Stephen wakes early the next day, as is his habit, his dogs waiting patiently in the living room for him to emerge from his bedroom and take them for their morning constitutional. He lies on his back and gazes at the ceiling of his bedroom, the gorgeous planks milled from the hearts of old growth redwoods, the house built seventy years ago when those ancient trees were still being felled as fast as the rapacious logging companies could fell them, until finally the tree huggers managed to save the last few thousand acres of the ancient ones.

*

Celia is in the kitchen, dressed for work in sweater and sweatpants, her heavy makeup applied, her long black hair in a bun, her husband Miguel due to pick her up in a few hours. She and Stephen confer about breakfast and getting Maya out of bed, and Celia tells Stephen her often-sore back is fine today and she will take care of Maya.

As for breakfast, Stephen suggests he pick up a pumpkin pie at Zeke’s, one of Melody’s two bakery cafés open early in the morning, and Celia smiles brightly and says, “I was hoping you would say something like that.”

“I so appreciate your help yesterday,” says Stephen, who loves Celia no end. “I’d still be out there on the deck if you hadn’t carried me inside.”

“You’ll find someone, Stephen,” she says softly. “But you don’t need to look for her.”

*

Stephen parks Hortensio and Moose in front of Zeke’s where another familiar dog is already parked—Abe Zubinsky’s Black Lab Tarzan—and enters the warm bakery where the smell of freshly-baked bread and pastries makes everyone happy.

He gets in line behind Abe Zubinsky, a slender guy of sixty-two with long white hair in a ponytail, Abe one of Stephen’s fourteen guitar students.

“Maestro,” says Abe, greeting his teacher with a hearty handshake. “Your show at McCarthy’s this week was spectacular.
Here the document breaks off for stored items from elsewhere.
-- ==== Sys2Proof/Machine/Flow.lean ====
section
/-!
DEFINITION. Program flow: jumps, calls, returns, conditional branches and the setup of hardware loops (44_flow.md).
-/

namespace Sys2Proof.Machine

/-! ## Shared operations -/

/-- A PC-relative target: the offset field counts halfwords (R832, R530). -/
def State.relTarget {w : Nat} (s : State) (o : BitVec w) : Word := s.cur.pc + (o.signExtend 32) <<< 1

/-- RETS takes the address that would have executed next, the loop counters going with it (R838, D31). -/
def State.saveRets (s : State) (len : Nat) : State :=
  let (s, r) := s.loopStep len
  s.setCur { s.cur with rets := r }

/-- A conditional branch: the transfer if it is taken, else the next instruction by R830 (R847). -/
def State.branch (s : State) (taken : Bool) (o : BitVec 10) : Outcome :=
  let s := s.count 0x06
  if taken then transfer (s.relTarget o) s else done 2 s

/-- The setup of loop unit `n` (R851): the offset fields count halfwords. -/
def State.loopSetup (s : State) (n : LoopN) (top : BitVec 4) (bot : BitVec 10) (lc : Word) : State :=
  s.setLoop n ⟨lc, s.cur.pc + BitVec.ofNat 32 (2 * top.toNat), s.cur.pc + BitVec.ofNat 32 (2 * bot.toNat)⟩

/-! ## Jumps -/

/-- `JUMP.S off` (R833). -/
def execJumpShort (o : BitVec 12) (s : State) : Outcome := transfer (s.relTarget o) s

/-- `JUMP.L off` (R834). -/
def execJumpLong (o : BitVec 24) (s : State) : Outcome := transfer (s.relTarget o) s

/-- `JUMP off` without suffix (R835): the jump to `pc + off` that JUMP.S or JUMP.L makes. -/
def execJumpAny (o : BitVec 24) (s : State) : Outcome := transfer (s.relTarget o) s

/-- `JUMP (Preg)` (R836). -/
def execJumpPreg (p : PReg) (s : State) : Outcome := transfer (s.p p) s

/-- `JUMP (PC + Preg)` (R837). -/
def execJumpPcPreg (p : PReg) (s : State) : Outcome := transfer (s.cur.pc + s.p p) s

/-! ## Calls and returns -/

/-- `CALL off` (R838). -/
def execCallOff (o : BitVec 24) (s : State) : Outcome := transfer (s.relTarget o) (s.saveRets 4)

/-- `CALL (Preg)` (R839). -/
def execCallPreg (p : PReg) (s : State) : Outcome := transfer (s.p p) (s.saveRets 2)

/-- `CALL (PC + Preg)` (R840). -/
def execCallPcPreg (p : PReg) (s : State) : Outcome := transfer (s.cur.pc + s.p p) (s.saveRets 2)

/-- `RTS` (R841). -/
def execRts (s : State) : Outcome := transfer s.cur.rets s

/-- `RTI` (R843). -/
def execRti (s : State) : Outcome := supervisor s <| returnTo s.cur.reti true s

/-- `RTX` (R844). -/
def execRtx (s : State) : Outcome := supervisor s <| returnTo s.cur.retx false s

/-- `RTN` (R845). -/
def execRtn (s : State) : Outcome := supervisor s <| returnTo s.cur.retn false s

/-- `RTE` (R846, D33): the core is never in Emulation mode, so it raises 0x2E in every mode. -/
def execRte (s : State) : Outcome := raise .illegalSupervisorUse s

/-! ## Conditional branches -/

/-- `IF CC JUMP off` (R847). -/
def execBrcc (o : BitVec 10) (s : State) : Outcome := s.branch s.cc o

/-- `IF !CC JUMP off` (R848). -/
def execBrncc (o : BitVec 10) (s : State) : Outcome := s.branch (!s.cc) o

/-- `IF CC JUMP off (bp)` (R849). -/
def execBrccBp (o : BitVec 10) (s : State) : Outcome := s.branch s.cc o

/-- `IF !CC JUMP off (bp)` (R849). -/
def execBrnccBp (o : BitVec 10) (s : State) : Outcome := s.branch (!s.cc) o

/-! ## Hardware loops -/

/-- `LSETUP (top, bot) LCn = Preg` (R851). -/
def execLsetupPreg (n : LoopN) (top : BitVec 4) (p : PReg) (bot : BitVec 10) (s : State) : Outcome :=
  done 4 (s.loopSetup n top bot (s.p p))

/-- `LSETUP (top, bot) LCn` (R851): LCn keeps its value. -/
def execLsetup (n : LoopN) (top : BitVec 4) (bot : BitVec 10) (s : State) : Outcome :=
  done 4 (s.loopSetup n top bot (s.loopUnit n).lc)

/-- `LSETUP (top, bot) LCn = Preg >> 1` (R852). -/
def execLsetupPregHalf (n : LoopN) (top : BitVec 4) (p : PReg) (bot : BitVec 10) (s : State) : Outcome :=
  done 4 (s.loopSetup n top bot (s.p p >>> 1))

end Sys2Proof.Machine
end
I thought I was gonna give myself a hernia laughing so hard.”

“I’ll suggest McCarthy put that on the marquee under my name,” says Stephen, gesturing to an imagined marquee. “Hernia-inducingly funny.”

“This is my daughter Nina,” says Abe, turning to a young woman exactly Stephen’s height with short curly brown hair wearing wire-frame glasses exactly like Stephen’s, and dressed identically to Stephen: turquoise Zeke’s Bakery sweatshirt over a white dress shirt, brown corduroy trousers, and gray hiking shoes. “Nina, Stephen.”

“I feel like I’m looking in a mirror,” she says, shaking Stephen’s hand, “and wondering why my hair lost its curl.”

“And I feel like I’m looking in a mirror,” says Stephen, enjoying her strong grip, “and noticing how good-looking I’ve become since I last looked in a mirror.”

“Be that as it may,” she says, rolling her eyes and letting go of Stephen’s hand, “I must tell you how impressed I am by my father’s guitar playing. I tried several times to teach him, with minimal success, and you’ve turned him into a veritable Segovia. Albeit the very very young Segovia, but still…”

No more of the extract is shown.